Building: Bourbon Cataratas Convention Centre, Foz do IguaƧu
Room: Cataratas I
Date: 2014-05-08 04:15 PM – 04:30 PM
Last modified: 2014-02-09

Abstract


Objectives: To study the clinical profile of children with biotinidase deficiency and their response to oral biotin.

Methods: Twenty-six consecutive patients with biotinidase deficiency diagnosed from September 2004-November 2013 were retrospectively reviewed. Initiation of biotin treatment was considered early (<6 months) and late (>6 months of age); responses were compared.

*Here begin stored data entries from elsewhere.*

-- ==== Sys2Proof/Machine/Commands.lean ====
section
/-! DEFINITION. The other write commands as their owners take them: cranes, lanes, trucks, rules, gangs, clock, notices,
modes, configuration, partition and CLEAR_TABLES (spec/02, 04, 05, 06, 09, 10). -/

namespace Sys2Proof.Machine

def okRes (entity : BitVec 16 := 0) (detail : Byte := 0) : Res := { code := .ok, entity, detail }

/-- A refusal whose rule gives no entity (R194; log 11). -/
def badField (detail : Byte) : Res := { code := .badField, entity := 0, detail }

/-! ## Cranes (R33, R55, R56) -/

def ownCraneHalt (b : Berth) (body : List Byte) : Berth × Res :=
  match craneOf? (byteAt body 0) with
  | none => (b, badField 0)
  | some c => (settle (haltCrane b c), okRes (fin16 c))

def ownCraneResume (b : Berth) (body : List Byte) : Berth × Res :=
  match craneOf? (byteAt body 0) with
  | none => (b, badField 0)
  | some c => (b.modCrane c fun r => { r with halt := false }, okRes (fin16 c))

def ownCraneMode (b : Berth) (body : List Byte) : Berth × Res :=
  match craneOf? (byteAt body 0), seqModeOf? (byteAt body 1), boolOf? (byteAt body 2), controlOf? (byteAt body 3) with
  | some c, some m, some o, some k =>
    let b := b.modCrane c fun r => { r with seqMode := m, oneShot := o }
    let b := match k with
      | .manual => setManual b c
      | .auto => setAuto b c
    (settle b, okRes (fin16 c))
  | _, _, _, _ => (b, badField 0)

/-! ## Lanes, trucks, rules (R82, R97, R108, R109) -/

def laneMask (l : Lane) : BitVec 6 := BitVec.ofNat 6 (2 ^ l.val)

def ownLaneSet (b : Berth) (body : List Byte) : Berth × Res :=
  match laneOf? (byteAt body 0), boolOf? (byteAt body 1) with
  | some l, some opened =>
    if inSet b.shu.openLanes l.val = opened then (b, okRes (fin16 l))
    else
      let b := { b with shu := { b.shu with openLanes := b.shu.openLanes ^^^ laneMask l } }
      (settle (if opened then b.owePromotion else b), okRes (fin16 l))
  | _, _ => (b, badField 0)

/-- R108: the entity and detail of an entry's place. -/
def Place.res : Place → Res
  | .stand c t => okRes (fin16 c) (laneByte t.lane)
  | .holding place _ => okRes 8 (natByte place)

def unknownTag : Res := { code := .unknown, entity := 0xFFFF, detail := 0 }

def ownTruckRemove (b : Berth) (body : List Byte) : Berth × Res :=
  match b.findTruck (word24At body 0) with
  | none => (b, unknownTag)
  | some p => (settle (removeTruck b p), p.res)

/-- R109: the unverified mark of an entry is cleared. -/
def verifyTruck (b : Berth) : Place → Berth
  | .stand c t => b.modEntries c (fun u => u.stay == t.stay) fun u => { u with unverified := false }
  | .holding _ t => { b with shu := { b.shu with
      holding := b.shu.holding.map fun u => if u.arrival == t.arrival then { u with unverified := false } else u } }

def ownTruckVerify (b : Berth) (body : List Byte) : Berth × Res :=
  match b.findTruck (word24At body 0) with
  | none => (b, unknownTag)
  | some p => (settle (verifyTruck b p), p.res)

/-- R97: no letter after padding, and no byte but letters before it.  Only A-Z are
letters here, after padding as before it: a lower-case letter or any other byte after padding is accepted (DESIGN CHOICE,
log 39). -/
def ownerValid : List Byte → Bool
  | [] => true
  | x :: xs => if x = 0 then xs.all fun y => !isLetter y else isLetter x && ownerValid xs

/-- R97: the offset of the first invalid field of a RULE_WRITE body (DESIGN CHOICE, log 9): the order of the
tags is free between 2 and 5; a tag_hi out of range gives 5 also where it lies below a valid tag_lo; the empty mask of a CRANES
or HOLD rule gives 15, the mask. -/
def ruleInvalid (body : List Byte) : Option Byte :=
  let lo := word24At body 2
  let hi := word24At body 5
  let ordered := lo ≤ hi
  firstInvalid
    [((boolOf? (byteAt body 1)).isSome, 1),
     (validTag lo && (ordered || Config.tagOrderAtHi || !validTag hi), 2), (validTag hi && ordered, 5),
     ((condOf? (byteAt body 9)).isSome, 9), (ownerValid (slice body 10 4), 10), ((actionOf? (byteAt body 14)).isSome, 14),
     (!((byteAt body 14 == 1 || byteAt body 14 == 2) && byteAt body 15 == 0), 15)]

/-- R97: the rule that a valid body gives; the chassis set keeps its four members (log 23), and the prefix its letters before
the first 0x00: what stands after padding is not kept (log 39). -/
def ruleOf (body : List Byte) : Rule where
  enabled := byteAt body 1 == 1
  tagLo := word24At body 2
  tagHi := word24At body 5
  chassis := (byteAt body 8).extractLsb' 0 4
  cond := condOf? (byteAt body 9)
  owner := (slice body 10 4).takeWhile fun x => x != 0
  action := actionOf? (byteAt body 14)
  mask := if byteAt body 14 = 1 ∨ byteAt body 14 = 2 then byteAt body 15 else 0

def ownRuleWrite (b : Berth) (body : List Byte) : Berth × Res :=
  let n := (byteAt body 0).toNat
  if n < b.sizes.ruleSlots then
    match ruleInvalid body with
    | some offset => (b, badField offset)
    | none => ({ b with shu := { b.shu with rules := b.shu.rules.set n (ruleOf body) } }, okRes (BitVec.ofNat 16 n))
  else (b, badField 0)

/-! ## Gangs (R76, R136 to R139) -/

def ownGangDuty (b : Berth) (body : List Byte) : Berth × Res :=
  match gangOf? (byteAt body 0), boolOf? (byteAt body 1) with
  | some g, some on => (settle (if on then dutyOn b g else dutyOff b g), okRes (fin16 g))
  | _, _ => (b, badField 0)

def ownGangServe (b : Berth) (body : List Byte) : Berth × Res :=
  match gangOf? (byteAt body 0) with
  | some g => (settle (serve b g (byteAt body 1)), okRes (fin16 g))
  | none => (b, badField 0)

def ownGangRoster (b : Berth) (body : List Byte) : Berth × Res :=
  match gangOf? (byteAt body 0) with
  | some g =>
    if (byteAt body 1).toNat < 16 then
      (settle (applyRoster (b.modGang g fun r => { r with roster := (byteAt body 1).extractLsb' 0 4 }) g), okRes (fin16 g))
    else (b, badField 0)
  | none => (b, badField 0)

def ownGangClear (b : Berth) (body : List Byte) : Berth × Res :=
  match gangOf? (byteAt body 0) with
  | some g =>
    if (b.gangClaim g).any fun k => k.standing == .confirmed then
      (settle (comeOffDeck b g (!b.online (gangStation g))), okRes (fin16 g))
    else (b, { code := .wrongState, entity := 0, detail := 0 })
  | none => (b, badField 0)

/-! ## Clock (R142 to R147) -/

def Berth.setTime (b : Berth) (q : QTime) : Berth := { b with clock := { b.clock with time := q } }

def Berth.setRunning (b : Berth) (r : Bool) : Berth := { b with clock := { b.clock with running := r } }

/-- 6.2: entity 0 and the shift index after the command. -/
def clockRes (b : Berth) : Res := okRes 0 (natByte (oneHotNo b.clock.shiftIndex))

def ownClockSet (b : Berth) (body : List Byte) : Berth × Res :=
  let six := if body.length = 5 then byteAt body 4 else 0
  if 15 < six.toNat then (b, badField 4)
  else
    let b := settle (dueTimeEvent (evalShift (b.setTime { secs := word32At body 0, six := six.extractLsb' 0 4 })))
    (b, clockRes b)

/-- R147: the adjusted quay time. -/
def QTime.adjust (q : QTime) (d : Byte) : QTime := QTime.ofBits (q.bits + d.signExtend 36)

def ownClockAdjust (b : Berth) (body : List Byte) : Berth × Res :=
  let d := byteAt body 0
  if d = 0x80 then (b, badField 0)
  else if d = 0 then (b, clockRes b)
  else
    let t := b.now.adjust d
    let c := b.setTime t
    let b := settle (dueTimeEvent (if t.secs = b.nowSecs then c else evalShift c))
    (b, clockRes b)

def ownClockRun (b : Berth) : Berth × Res :=
  if b.clock.running then (b, clockRes b)
  else
    let b := settle (dueTimeEvent (b.setRunning true))
    (b, clockRes b)

def ownClockStop (b : Berth) : Berth × Res := (b.setRunning false, clockRes b)

/-! ## Notices (R201, R203) -/

def ownNoticeClear (b : Berth) (body : List Byte) : Berth × Res :=
  ({ b with nu := { b.nu with raw := b.nu.raw &&& ~~~(word16At body 0 &&& edgeCauses) } }, okRes)

def ownNoticeEnable (b : Berth) (body : List Byte) : Berth × Res :=
  ({ b with nu := { b.nu with enable := word16At body 0 } }, okRes)

/-! ## Modes (R208 to R212) -/

/-- The board emptied with no report (R178); an order in flight completes its attempt, so the window stays. -/
def Berth.emptyBoard (b : Berth) : Berth :=
  { b with qlc := { b.qlc with craneSlots := Vector.replicate 8 Slot.empty, gangSlots := Vector.replicate 4 Slot.empty,
                               promotes := [] } }

def Berth.setMode (b : Berth) (m : Mode) : Berth := { b with mode := m }

/-- R210. -/
def enterRun (b : Berth) : Berth := (applyRosters (b.setMode .run)).owePromotion

/-- R211. -/
def enterConfigFromRun (b : Berth) : Berth :=
  let b := standsEnterConfig (b.setMode .config)
  let b := b.emptyBoard
  let b := allCranes.foldl (fun b c => if (b.crane c).work = .waiting then endWaiting b c else b) b
  allGangs.foldl gangEnterConfig (claimsEnterConfig b)

/-- R212. -/
def enterMonitor (b : Berth) : Berth :=
  let stations := Vector.ofFn fun i => { b.qlc.stations[i] with heard := false }
  { b.setMode .monitor with qlc := { b.qlc with stations } }

def WorkState.lifted : WorkState → Bool
  | .granted | .lifting => true
  | .idle | .waiting => false

/-- R209: the lowest crane whose work state is GRANTED or LIFTING. -/
def Berth.busyCrane (b : Berth) : Option Crane := allCranes.find? fun c => (b.crane c).work.lifted

/-- R209: a ticket is GRANTED or LIFTING (log 26). -/
def Berth.lifting (b : Berth) : Bool :=
  b.busyCrane.isSome || b.tickets.any fun t => t.state == .granted || t.state == .lifting

def Sizes.valid (z : Sizes) : Bool := z.sum ≤ 1600

/-- R208, R209. -/
def moveMode (b : Berth) (m : Mode) : Berth × Res :=
  let ok := okRes 0 b.mode.code
  match b.mode, m with
  | .config, .config | .run, .run | .monitor, .monitor => (b, ok)
  | .config, .run =>
    if b.sizes.valid then (settle (enterRun b), ok)
    else (b, { code := .partitionInvalid, entity := BitVec.ofNat 16 b.sizes.sum, detail := 0 })
  | .config, .monitor => (enterMonitor b, ok)
  | .run, .config =>
    if b.lifting then (b, { code := .occupied, entity := 0, detail := finByte (b.busyCrane.getD 0) })
    else (settle (enterConfigFromRun b), ok)
  | .monitor, .config => (b.setMode .config, ok)
  | .run, .monitor | .monitor, .run => (b, { code := .notConfig, entity := 0, detail := 0 })

def ownModeSet (b : Berth) (body : List Byte) : Berth × Res :=
  match modeOf? (byteAt body 0) with
  | none => (b, badField 0)
  | some m => moveMode b m

/-! ## Configuration (R214, R215) -/

def inRange (lo hi : Nat) (v : Nat) : Bool := lo ≤ v && v ≤ hi

/-- R214: the value lies in the parameter's range. -/
def paramInRange (code : Nat) (v : Nat) : Bool :=
  match code with
  | 1 => inRange 1 8 v
  | 2 => inRange 0 3 v
  | 3 => inRange 1 63 v
  | 4 => inRange 10 600 v
  | 5 => inRange 1 7 v
  | 6 => v == 0 || inRange 10 900 v
  | 7 => inRange 0 32 v
  | 8 => inRange 1 32 v
  | 9 => inRange 0 255 v
  | 10 | 11 | 12 | 13 => inRange 0 1 v
  | 14 => inRange 60 720 v
  | 15 => inRange 2 4 v
  | _ => true

/-- The parameter written (R214); the index is a lane set's crane. -/
def Params.write (p : Params) (code : Nat) (c : Crane) (value : BitVec 32) : Params :=
  let v := value.toNat
  match code with
  | 1 => { p with clear := v }
  | 2 => { p with deckMargin := v }
  | 3 => { p with laneSets := modAt p.laneSets c fun _ => value.extractLsb' 0 6 }
  | 4 => { p with grantTime := v }
  | 5 => { p with attemptLimit := v }
  | 6 => { p with starveTime := v }
  | 7 => { p with holdDepth := v }
  | 8 => { p with holdMark := v }
  | 9 => { p with poolMark := v }
  | 10 => { p with lenient := v == 1 }
  | 11 => { p with dualCycle := v == 1 }
  | 12 => { p with routeReject := v == 1 }
  | 13 => { p with autoRetire := v == 1 }
  | 14 => { p with shiftLength := v }
  | 15 => { p with shiftCount := v }
  | 16 => { p with shiftOrigin := value }
  | _ => p

/-- R215: the lowest lane outside a lane set whose spot holds an entry. -/
def Berth.strandedLane (b : Berth) (c : Crane) (set : BitVec 6) : Option Lane :=
  allLanes.find? fun l => !inSet set l.val && (b.stand c).any fun t => t.lane == some l

/-- R215: the OCCUPIED guard, with its detail. -/
def configGuard (b : Berth) (code : Nat) (c : Crane) (value : BitVec 32) : Option Byte :=
  match code with
  | 3 => (b.strandedLane c (value.extractLsb' 0 6)).map finByte
  | 7 => if value.toNat < b.occupancy then some (natByte b.occupancy) else none
  | _ => none

def isShiftParam (code : Nat) : Bool := code == 14 || code == 15 || code == 16

/-- R151: a write of a shift parameter re-evaluates the shift; a SHIFT_COUNT write rewrites the one-hot value alone
where the number is unchanged, which is no shift change. -/
def applyConfig (b : Berth) (code : Nat) (c : Crane) (value : BitVec 32) : Berth :=
  let b := { b with params := b.params.write code c value }
  if isShiftParam code then evalShift b else b

def ownConfigWrite (b : Berth) (body : List Byte) : Berth × Res :=
  let code := (byteAt body 0).toNat
  let index := byteAt body 1
  let value := word32At body 2
  if code < 1 ∨ 16 < code then (b, badField 0)
  else if code = 3 ∧ 7 < index.toNat then (b, badField 1)
  else if !paramInRange code value.toNat then (b, badField 2)
  else
    let c := (craneOf? index).getD 0
    match configGuard b code c value with
    | some detail => (b, { code := .occupied, entity := 0, detail })
    | none => (settle (applyConfig b code c value), okRes (BitVec.ofNat 16 code) index)

/-! ## Partition and CLEAR_TABLES (R216, R218) -/

def stepped (step lo hi v : Nat) : Bool := inRange lo hi v && v % step == 0

def partitionInvalidAt (z : Sizes) : Option Byte :=
  firstInvalid [(stepped 64 64 1536 z.ticketSlots, 0), (stepped 16 16 256 z.taskSlots, 2),
    (stepped 8 0 64 z.ruleSlots, 4)]

/-- R216. -/
def applyPartition (b : Berth) (z : Sizes) : Berth :=
  { b with
    sizes := z
    shu := { b.shu with rules := List.replicate z.ruleSlots Rule.cleared }
    ltu := { b.ltu with creation := 0 } }

/-- R216: the field checks, then the tickets, then the task pool.  The rule gives both OCCUPIED details and orders them by
nothing but its text: where a slot is non-FREE and the pool also holds a task or a reservation, the detail is 1 (DESIGN CHOICE,
log 44). -/
def ownPartition (b : Berth) (body : List Byte) : Berth × Res :=
  let z : Sizes := { ticketSlots := (word16At body 0).toNat, taskSlots := (word16At body 2).toNat,
                     ruleSlots := (byteAt body 4).toNat }
  match partitionInvalidAt z with
  | some detail => (b, badField detail)
  | none =>
    if !b.tickets.isEmpty then (b, { code := .occupied, entity := 0, detail := 1 })
    else if !b.ltu.tasks.isEmpty || b.ltu.reserved != 0 then (b, { code := .occupied, entity := 0, detail := 2 })
    else (settle (applyPartition b z), okRes (BitVec.ofNat 16 z.sum) (boolByte (!z.valid)))

/-- R31, R218: a crane record at CLEAR_TABLES. -/
def CraneRec.cleared (r : CraneRec) : CraneRec :=
  { r with position := 0, lastExpired := none, starveStart := none, starveReported := false }

/-- R141, R218: a gang record at CLEAR_TABLES. -/
def GangRec.cleared (r : GangRec) : GangRec :=
  { r with activity := .idle, tasks := [], onDuty := r.onDuty && !r.reliefDue, reliefDue := false }

/-- R218. -/
def clearAll (b : Berth) : Berth :=
  let b := b.emptyBoard
  { b with
    tickets := []
    cranes := Vector.ofFn fun i => b.cranes[i].cleared
    bct := { craneClaims := Vector.replicate 8 none, gangClaims := Vector.replicate 4 none, waiters := [] }
    shu := { b.shu with stands := Vector.replicate 8 [], holding := [] }
    ltu := { gangs := Vector.ofFn fun i => b.ltu.gangs[i].cleared, tasks := [], reserved := 0, creation := 0 }
    nu := { b.nu with raw := b.nu.raw &&& levelCauses } }

def ownClearTables (b : Berth) : Berth × Res := (settle (clearAll b), okRes)

end Sys2Proof.Machine
end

Results: Mean age at symptom-onset was 7.7 months (10 days-48 months). Developmental delay (65%), neuroregression (58%), seizures (81%), skin changes (65%), scanty hair (69%) and characteristic rash (31%) were noted at presentation. Generalized tonic-clonic seizures were (61.5%) preponderant. Microcephaly was seen in 35% and hypotonia in 65%. One child had macrocephaly. Perinatal-period was normal in 80%; one child had parental consanguinity. Common electroencephalography abnormalities were generalized spikes/spike-wave-complexes (31%), burst-suppression (15%), focal slowing (11%) and hypsarrhythmia (3%). Common magnetic-resonance-imaging abnormalities were diffuse cortical atrophy (31%), delayed myelination (8%) and non-specific white-matter hyperintensities (8%). Mean serum biotinidase level was 2.28 nmol/min/ml (range 0.08-5 nmol/min/ml). Oral biotin 10-20 mg/day was initiated in all patients; 50% were in early-treatment group. Mean follow-up period was 33.5 months. One patient was vegetative at 9 years of age and two patients died; 77% patients symptomatic relief following biotin therapy. Neurological sequelae noted were intellectual impairment, developmental delay, seizures, hyperactivity and vision-hearing impairments. Poorer seizure control (70% vs 85%), developmental delay (62% vs 70%) and hyperactivity (77% vs 92%) were noted in late vs early-treatment groups respectively.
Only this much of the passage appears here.